Столько лет радиомолчания.
Столько лет до этого — бок о бок. А Волков, как гребаная заевшая пластинка, все вздыхал по своему Серёженьке.
И сейчас вздыхает. После пяти пуль. После вереницы предательств.
И все равно.
Серёженька.
Как клеймо на груди, как гребаный катарсис, к которому Волков всю свою жизнь стремится, чтобы осознать и постичь. Стать единственным просвещенным.
Голову самолично на плаху перед Серёженькой сложил и ждет, когда ж отсекут.
Даже когда отрекся, когда решил, что надо выстроить себя, когда подался ради этого в армию, после — в наёмники. В этой пустой волчьей голове лишь «Серёженька», и Вадим прекрасно знает это.
Всегда знал.
Там, когда они были… друг с другом. Как эту связь вообще назвать? Обозвать? Заклеймить?
Там Вадим чувствовал себя нужным, ощущал, что Волков нуждается в нем, извращенно, уродливо, но нуждается.
Нуждаться.
Слишком большое слово, правда?
А Вадим всегда по первому зову прибегал, потому что из них двоих псиной был явно он. Исключительно он.

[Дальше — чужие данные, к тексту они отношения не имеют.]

-- ==== Sys2Proof/Laws/OnlyContexts.lean ====
section
/-! SUPPORT. What the operations of Machine/Contexts.lean may change. -/

namespace Sys2Proof.Machine

open Sys2Proof

set_option linter.unusedTactic false
set_option linter.unreachableTactic false

theorem setCtx_parts {pl : List Part} {sa sb : State} (k : Nat) (c : Ctx) (hp : [.cmp] ⊆ pl) (hk : Only pl sa sb) :
    Only pl sa (setCtx k c sb) := by
  unfold setCtx
  try dsimp only
  repeat'
    with_reducible (first
      | assumption | exact List.Subset.trans (by decide) hp | apply Only.gite | apply Only.gdite | (intro _) | split
      | refine Only.cmp_upd (partMem hp (by decide)) ?_)

theorem modCtx_parts {pl : List Part} {sa sb : State} (k : Nat) (f : Ctx → Ctx) (hp : [.cmp] ⊆ pl) (hk : Only pl sa sb) :
    Only pl sa (modCtx k f sb) := by
  unfold modCtx
  try dsimp only
  repeat'
    with_reducible (first
      | assumption | exact List.Subset.trans (by decide) hp | apply Only.gite | apply Only.gdite | apply setCtx_parts
      | (intro _) | split)

theorem modStream_parts {pl : List Part} {sa sb : State} (k : Nat) (e : Nat) (f : Stream → Stream) (hp : [.cmp] ⊆ pl)
    (hk : Only pl sa sb) :
    Only pl sa (modStream k e f sb) := by
  unfold modStream
  try dsimp only
  repeat'
    with_reducible (first
      | assumption | exact List.Subset.trans (by decide) hp | apply Only.gite | apply Only.gdite | apply modCtx_parts
      | (intro _) | split)

theorem enterFaulted_parts {pl : List Part} {sa sb : State} (k : Nat) (code : Nat) (detail : Nat) (hp : [.cmp, .dict, .host, .can, .log, .pwr, .sent] ⊆ pl)
    (hk : Only pl sa sb) : Only pl sa (enterFaulted k code detail sb) := by
  unfold enterFaulted
  apply Only.gite
  · intro _
    apply event_parts _ _ _ (List.Subset.trans (by decide) hp)
    apply bump_parts _ _ (List.Subset.trans (by decide) hp)
    split
    · exact bump_parts _ _ (List.Subset.trans (by decide) hp) (setCtx_parts _ _ (List.Subset.trans (by decide) hp) hk)
    · exact setCtx_parts _ _ (List.Subset.trans (by decide) hp) hk
  · exact fun _ => hk

theorem loseGang_parts {pl : List Part} {sa sb : State} (k : Nat)
    (hp : [.cmp, .dict, .host, .can, .log, .pwr, .sent] ⊆ pl) (hk : Only pl sa sb) :
    Only pl sa (loseGang k sb) := by
  unfold loseGang
  try dsimp only
  repeat'
    with_reducible (first
      | assumption | exact List.Subset.trans (by decide) hp | apply Only.gite | apply Only.gdite | apply modCtx_parts
      | apply enterFaulted_parts | apply Only.foldl | apply Only.foldl_snd | apply Only.foldl_fst | (intro _) | split)

theorem ctxFault_parts {pl : List Part} {sa sb : State} (k : Nat) (code : Nat) (detail : Nat)
    (hp : [.cmp, .dict, .host, .can, .log, .pwr, .sent] ⊆ pl) (hk : Only pl sa sb) :
    Only pl sa (ctxFault k code detail sb) := by
  unfold ctxFault
  try dsimp only
  repeat'
    with_reducible (first
      | assumption | exact List.Subset.trans (by decide) hp | apply Only.gite | apply Only.gdite | apply loseGang_parts
      | apply enterFaulted_parts | (intro _) | split)

theorem ctxScope_parts {pl : List Part} {sa sb : State} (k : Nat) (addr : Nat)
    (hp : [.cmp, .dict, .host, .can, .log, .pwr, .sent] ⊆ pl) (hk : Only pl sa sb) :
    Only pl sa (ctxScope k addr sb) := by
  unfold ctxScope
  try dsimp only
  repeat'
    with_reducible (first
      | assumption | exact List.Subset.trans (by decide) hp | apply Only.gite | apply Only.gdite | apply bump_parts
      | apply modCtx_parts | apply ctxFault_parts | (intro _) | split)

theorem pollAnswer_parts {pl : List Part} {sa sb : State} (k : Nat) (line : Bytes) (hp : [.cmp] ⊆ pl)
    (hk : Only pl sa sb) :
    Only pl sa (pollAnswer k line sb) := by
  unfold pollAnswer
  try dsimp only
  repeat'
    with_reducible (first
      | assumption | exact List.Subset.trans (by decide) hp | apply Only.gite | apply Only.gdite | apply modCtx_parts
      | (intro _) | split)

end Sys2Proof.Machine
end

Прибегал к Волкову, когда тот вдребезги от навязчивых мыслей, когда тот вдребезги от себя самого. Никогда в этом «вдребезги» Волков не признавался, но Вадиму не нужны были слова.
Им никогда они не были нужны.
И вот теперь, через столько гребаных лет, у них появилась отличная возможность поговорить. А Вадиму нечего Волкову сказать, у Вадима за ребрами решето, умело выбитое этим гребаным Волковым, у Вадима в изнанке скулящая злостью псина, которая для всех цербер, а для Волкова — щенок.

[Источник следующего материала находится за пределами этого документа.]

-- ==== Sys2Proof/Laws/OnlyCalendar.lean ====
section
/-! SUPPORT. What the operations of Machine/Calendar.lean may change. -/

namespace Sys2Proof.Machine

open Sys2Proof

set_option linter.unusedTactic false
set_option linter.unreachableTactic false

theorem modCal_parts {pl : List Part} {sa sb : State} (f : Calendar → Calendar) (hp : [.cal] ⊆ pl) (hk : Only pl sa sb) :
    Only pl sa (modCal f sb) := by
  unfold modCal
  try dsimp only
  repeat'
    with_reducible (first
      | assumption | exact List.Subset.trans (by decide) hp | apply Only.gite | apply Only.gdite | (intro _) | split
      | refine Only.cal_upd (partMem hp (by decide)) ?_)

theorem modBankCal_parts {pl : List Part} {sa sb : State} (b : Nat) (f : CalBank → CalBank) (hp : [.cal] ⊆ pl)
    (hk : Only pl sa sb) :
    Only pl sa (modBankCal b f sb) := by
  unfold modBankCal
  try dsimp only
  repeat'
    with_reducible (first
      | assumption | exact List.Subset.trans (by decide) hp | apply Only.gite | apply Only.gdite | apply modCal_parts
      | (intro _) | split)

theorem refuseLoad_parts {pl : List Part} {sa sb : State} (code : Nat) (hp : [.cal, .dict] ⊆ pl) (hk : Only pl sa sb) :
    Only pl sa (refuseLoad code sb) := by
  unfold refuseLoad
  try dsimp only
  repeat'
    with_reducible (first
      | assumption | exact List.Subset.trans (by decide) hp | apply Only.gite | apply Only.gdite | apply refuseRule_parts
      | apply modCal_parts | apply modBankCal_parts | (intro _) | split)

theorem calendarBegin_parts {pl : List Part} {sa sb : State} (src : Route) (v : Nat)
    (hp : [.cal, .dict, .host, .sent] ⊆ pl) (hk : Only pl sa sb) :
    Only pl sa (calendarBegin src v sb) := by
  unfold calendarBegin
  try dsimp only
  repeat'
    with_reducible (first
      | assumption | exact List.Subset.trans (by decide) hp | apply Only.gite | apply Only.gdite | apply refuseRule_parts
      | apply onlyOne_parts | apply modCal_parts | apply clamped_parts | apply modBankCal_parts | (intro _) | split)

theorem calendarData_parts {pl : List Part} {sa sb : State} (data : Bytes) (hp : [.cal, .dict] ⊆ pl)
    (hk : Only pl sa sb) :
    Only pl sa (calendarData data sb) := by
  unfold calendarData
  try dsimp only
  repeat'
    with_reducible (first
      | assumption | exact List.Subset.trans (by decide) hp | apply Only.gite | apply Only.gdite | apply refuseRule_parts
      | apply refuseLoad_parts | apply modCal_parts | (intro _) | split)

theorem sealRecord_parts {pl : List Part} {sa : State} {sb : State × Sealing × Option Nat} (src : Route) (b : Bytes)
    (half : List Nat) (round : Nat) (o : Nat) (width : Nat) (pos : Nat) (hp : [.dict, .host, .sent] ⊆ pl) (h : Only pl sa sb.1) :
    Only pl sa (sealRecord src b half round o width pos sb).1 := by
  unfold sealRecord
  obtain ⟨s, g, last⟩ := sb
  try dsimp only at *
  repeat'
    with_reducible (first
      | assumption | exact List.Subset.trans (by decide) hp | apply Only.gite | apply clamped_parts | apply noted_parts
      | (intro _) | split)

theorem sealSection_parts {pl : List Part} {sa : State} {sb : State × Sealing} (src : Route) (b : Bytes) (half : List Nat)
    (round : Nat) (pos : Nat) (prev : Option Nat) (hp : [.bep, .ep, .dict, .host, .sent] ⊆ pl) (h : Only pl sa sb.1) :
    Only pl sa (sealSection src b half round pos prev sb).1 := by
  unfold sealSection
  obtain ⟨s, g⟩ := sb
  try dsimp only at *
  repeat'
    with_reducible (first
      | assumption | exact List.Subset.trans (by decide) hp | apply Only.gite | apply clamped_parts | apply noted_parts
      | apply sealRecord_parts | apply Only.foldl_fst | (intro _) | split)

theorem sealSections_parts {pl : List Part} {sa : State} (src : Route) (b : Bytes) (half : List Nat) (round : Nat) (l : List Nat)
    (prev : Option Nat) (sb : State × Sealing) (hp : [.bep, .ep, .dict, .host, .sent] ⊆ pl) (h : Only pl sa sb.1) :
    Only pl sa (sealSections src b half round l prev sb).1 := by
  induction l generalizing prev sb with
  | nil => exact h
  | cons pos r ih => exact ih _ _ (sealSection_parts src b half round pos prev hp h)

theorem sealOpen_parts {pl : List Part} {sa : State} {sb : State × Sealing} (src : Route) (key : Nat) (e : Slot)
    (hp : [.dict, .host, .sent] ⊆ pl) (h : Only pl sa sb.1) : Only pl sa (sealOpen src key e sb).1 := by
  unfold sealOpen
  exact clamped_parts _ _ _ _ _ _ (List.Subset.trans (by decide) hp) h

theorem sealCheck_parts {pl : List Part} {sa : State} {sb : State × Sealing} (src : Route)
    (bad : NMap Slot → Nat → Slot → Bool) (hp : [.dict, .host, .sent] ⊆ pl) (h : Only pl sa sb.1) : Only pl sa (sealCheck src bad sb).1 := by
  unfold sealCheck
  generalize sb.2.slots = l
  suffices ∀ (acc : (State × Sealing) × NMap Slot), Only pl sa acc.1.1 →
      Only pl sa (l.foldl (fun (acc : (State × Sealing) × NMap Slot) e =>
        if bad acc.2 e.1 e.2 then (sealOpen src e.1 e.2 acc.1, acc.2) else (acc.1, acc.2 ++ [e])) acc).1.1 from this (sb, []) h
  induction l with
  | nil => exact fun acc ha => ha
  | cons e r ih =>
    intro acc ha
    rw [List.foldl_cons]
    refine ih _ ?_
    split
    · exact sealOpen_parts src e.1 e.2 (List.Subset.trans (by decide) hp) ha
    · exact ha

theorem sealHeader_parts {pl : List Part} {sa sb : State} (src : Route) (b : Bytes) (hp : [.dict, .host, .sent] ⊆ pl)
    (hk : Only pl sa sb) :
    Only pl sa (sealHeader src b sb).1 := by
  unfold sealHeader
  try dsimp only
  repeat'
    with_reducible (first
      | assumption | exact List.Subset.trans (by decide) hp | apply Only.gite | apply Only.gdite | apply clamped_parts
      | apply Only.foldl | apply Only.foldl_snd | apply Only.foldl_fst | (intro _) | split)

theorem calendarSeal_parts {pl : List Part} {sa sb : State} (src : Route) (v : Nat)
    (hp : [.bep, .ep, .cal, .dict, .host, .sent] ⊆ pl) (hk : Only pl sa sb) :
    Only pl sa (calendarSeal src v sb) := by
  unfold calendarSeal
  try dsimp only
  repeat'
    with_reducible (first
      | assumption | exact List.Subset.trans (by decide) hp | apply Only.gite | apply Only.gdite | apply refuseRule_parts
      | apply refuseLoad_parts | apply onlyOne_parts | apply sealHeader_parts | apply sealSections_parts
      | apply sealCheck_parts | apply modBankCal_parts | apply modCal_parts | apply clamped_parts | apply refused_parts
      | (intro _) | split)

theorem calendarArm_parts {pl : List Part} {sa sb : State} (src : Route) (v : Nat) (hp : [.cal, .dict, .host, .sent] ⊆ pl)
    (hk : Only pl sa sb) :
    Only pl sa (calendarArm src v sb) := by
  unfold calendarArm
  try dsimp only
  repeat'
    with_reducible (first
      | assumption | exact List.Subset.trans (by decide) hp | apply Only.gite | apply Only.gdite | apply modCal_parts
      | apply odSet_parts | apply modBankCal_parts | apply refuseRule_parts | apply keepArm_parts | (intro _) | split)

theorem releaseSlots_parts {pl : List Part} {sa sb : State} (hp : [.cal, .dict] ⊆ pl) (hk : Only pl sa sb) :
    Only pl sa (releaseSlots sb) := by
  unfold releaseSlots
  try dsimp only
  repeat'
    with_reducible (first
      | assumption | exact List.Subset.trans (by decide) hp | apply Only.gite | apply Only.gdite | apply bump_parts
      | apply modCal_parts | apply Only.foldl | apply Only.foldl_snd | apply Only.foldl_fst | (intro _) | split)

theorem calendarSwitch_parts {pl : List Part} {sa sb : State}
    (hp : [.time, .cal, .dict, .host, .can, .log, .pwr, .sent] ⊆ pl) (hk : Only pl sa sb) :
    Only pl sa (calendarSwitch sb) := by
  unfold calendarSwitch
  try dsimp only
  repeat'
    with_reducible (first
      | assumption | exact List.Subset.trans (by decide) hp | apply Only.gite | apply Only.gdite | apply odSet_parts
      | apply advanceTo_parts | apply modTime_parts | apply raiseCause_parts | apply log_parts | apply modCal_parts
      | apply modBankCal_parts | apply releaseSlots_parts | (intro _) | split)

theorem setSbuf_parts {pl : List Part} {sa sb : State} (input : Nat) (sbuf : Nat) (b : SlotBuf) (hp : [.cal] ⊆ pl)
    (hk : Only pl sa sb) :
    Only pl sa (setSbuf input sbuf b sb) := by
  unfold setSbuf
  try dsimp only
  repeat'
    with_reducible (first
      | assumption | exact List.Subset.trans (by decide) hp | apply Only.gite | apply Only.gdite | apply modCal_parts
      | (intro _) | split)

theorem countSlotDrop_parts {pl : List Part} {sa sb : State} (input : Nat) (hp : [.dict] ⊆ pl) (hk : Only pl sa sb) :
    Only pl sa (countSlotDrop input sb) := by
  unfold countSlotDrop
  try dsimp only
  repeat'
    with_reducible (first
      | assumption | exact List.Subset.trans (by decide) hp | apply Only.gite | apply Only.gdite | apply bump_parts
      | (intro _) | split)

theorem releaseRef_parts {pl : List Part} {sa sb : State} (input : Nat) (sbuf : Nat) (sent : Bool)
    (hp : [.cal, .dict] ⊆ pl) (hk : Only pl sa sb) :
    Only pl sa (releaseRef input sbuf sent sb) := by
  unfold releaseRef
  try dsimp only
  repeat'
    with_reducible (first
      | assumption | exact List.Subset.trans (by decide) hp | apply Only.gite | apply Only.gdite | apply bump_parts
      | apply setSbuf_parts | (intro _) | split)

theorem isolationWrite_parts {pl : List Part} {sa sb : State} (src : Route) (v : Nat) (hp : [.dict, .host, .sent] ⊆ pl)
    (hk : Only pl sa sb) :
    Only pl sa (isolationWrite src v sb) := by
  unfold isolationWrite
  try dsimp only
  repeat'
    with_reducible (first
      | assumption | exact List.Subset.trans (by decide) hp | apply Only.gite | apply Only.gdite | apply endOp_parts
      | apply refuseRule_parts | apply keepScalar_parts | (intro _) | split)

theorem selectorWrite_parts {pl : List Part} {sa sb : State} (src : Route) (v : Nat) (hp : [.dict, .host, .sent] ⊆ pl)
    (hk : Only pl sa sb) :
    Only pl sa (selectorWrite src v sb) := by
  unfold selectorWrite
  try dsimp only
  repeat'
    with_reducible (first
      | assumption | exact List.Subset.trans (by decide) hp | apply Only.gite | apply Only.gdite | apply reportClamps_parts
      | apply odSet_parts | (intro _) | split)

end Sys2Proof.Machine
end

И хочется спросить какого хера. Какого хера у Волкова эти собачьи замашки, да спрашивать некогда. Да и незачем. Зачем, если Вадим и сам такой же?
Даже смешно.
Вадим смеется, грохочуще, с надрывом, слишком сипло для того, чтобы Волков не расслышал разлом в голосе. Он морщится, ежится своим слишком красивым кровавым лицом, а Вадим согласен. Согласен, что смех вышел до ужаса жалким, что и сам он в ущербности голосу не уступает.

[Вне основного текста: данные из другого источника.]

theorem modWin_parts {pl : List Part} {sa sb : State} (i : Nat) (f : Win → Win) (hp : [.coll] ⊆ pl) (hk : Only pl sa sb) :
    Only pl sa (modWin i f sb) := by
  unfold modWin
  try dsimp only
  repeat'
    with_reducible (first
      | assumption | exact List.Subset.trans (by decide) hp | apply Only.gite | apply Only.gdite | apply setWin_parts
      | (intro _) | split)

theorem failStep_parts {pl : List Part} {sa sb : State} (i : Nat) (cause : Nat) (chunk : Option Nat) (hp : [.coll] ⊆ pl)
    (hk : Only pl sa sb) :
    Only pl sa (failStep i cause chunk sb) := by
  unfold failStep
  try dsimp only
  repeat'
    with_reducible (first
      | assumption | exact List.Subset.trans (by decide) hp | apply Only.gite | apply Only.gdite | apply setWin_parts
      | (intro _) | split)

theorem memberAbsent_parts {pl : List Part} {sa sb : State} (i : Nat) (member : Nat) (hp : [.coll, .dict] ⊆ pl)
    (hk : Only pl sa sb) :
    Only pl sa (memberAbsent i member sb) := by
  unfold memberAbsent
  try dsimp only
  repeat'
    with_reducible (first
      | assumption | exact List.Subset.trans (by decide) hp | apply Only.gite | apply Only.gdite | apply failStep_parts
      | apply modWin_parts | apply bump_parts | (intro _) | split)

theorem setShard_parts {pl : List Part} {sa sb : State} (j : Nat) (x : Shard) (hp : [.coll] ⊆ pl) (hk : Only pl sa sb) :
    Only pl sa (setShard j x sb) := by
  unfold setShard
  try dsimp only
  repeat'
    with_reducible (first
      | assumption | exact List.Subset.trans (by decide) hp | apply Only.gite | apply Only.gdite | apply modColl_parts
      | (intro _) | split)

theorem windowBind_parts {pl : List Part} {sa sb : State} (src : Route) (i : Nat) (hp : [.coll, .dict, .host, .sent] ⊆ pl)
    (hk : Only pl sa sb) :
    Only pl sa (windowBind src i sb) := by
  unfold windowBind
  try dsimp only
  repeat'
    with_reducible (first
      | assumption | exact List.Subset.trans (by decide) hp | apply Only.gite | apply Only.gdite | apply refuseRule_parts
      | apply report_parts | apply bump_parts | apply modWin_parts | apply setWin_parts | (intro _) | split)

theorem clearAccs_parts {pl : List Part} {sa sb : State} (i : Nat) (hp : [.cmp] ⊆ pl) (hk : Only pl sa sb) :
    Only pl sa (clearAccs i sb) := by
  unfold clearAccs
  try dsimp only
  repeat'
    with_reducible (first
      | assumption | exact List.Subset.trans (by decide) hp | apply Only.gite | apply Only.gdite | (intro _) | split
      | refine Only.cmp_upd (partMem hp (by decide)) ?_)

Есть возможность выбить из Волкова все дерьмо, и Вадим этой возможностью пользуется. Упивается единственной надеждой спустить все тормоза и, наконец, освободиться от оков этой уродливой измазанной птср связью.
Может, станет легче?
Может, если все-таки выбить Волкову этот глаз, что-то в груди станет выть чуть меньше? Чуть тише?
Может, если еще кинуть пару колких фраз, Волков признает, что то, что между ними было, оно было?
Не померещилось. Не выворот изглоданного службой сознания.
Это было.
И касания эти гребаные были. Грубые. Нуждающиеся. Жадные.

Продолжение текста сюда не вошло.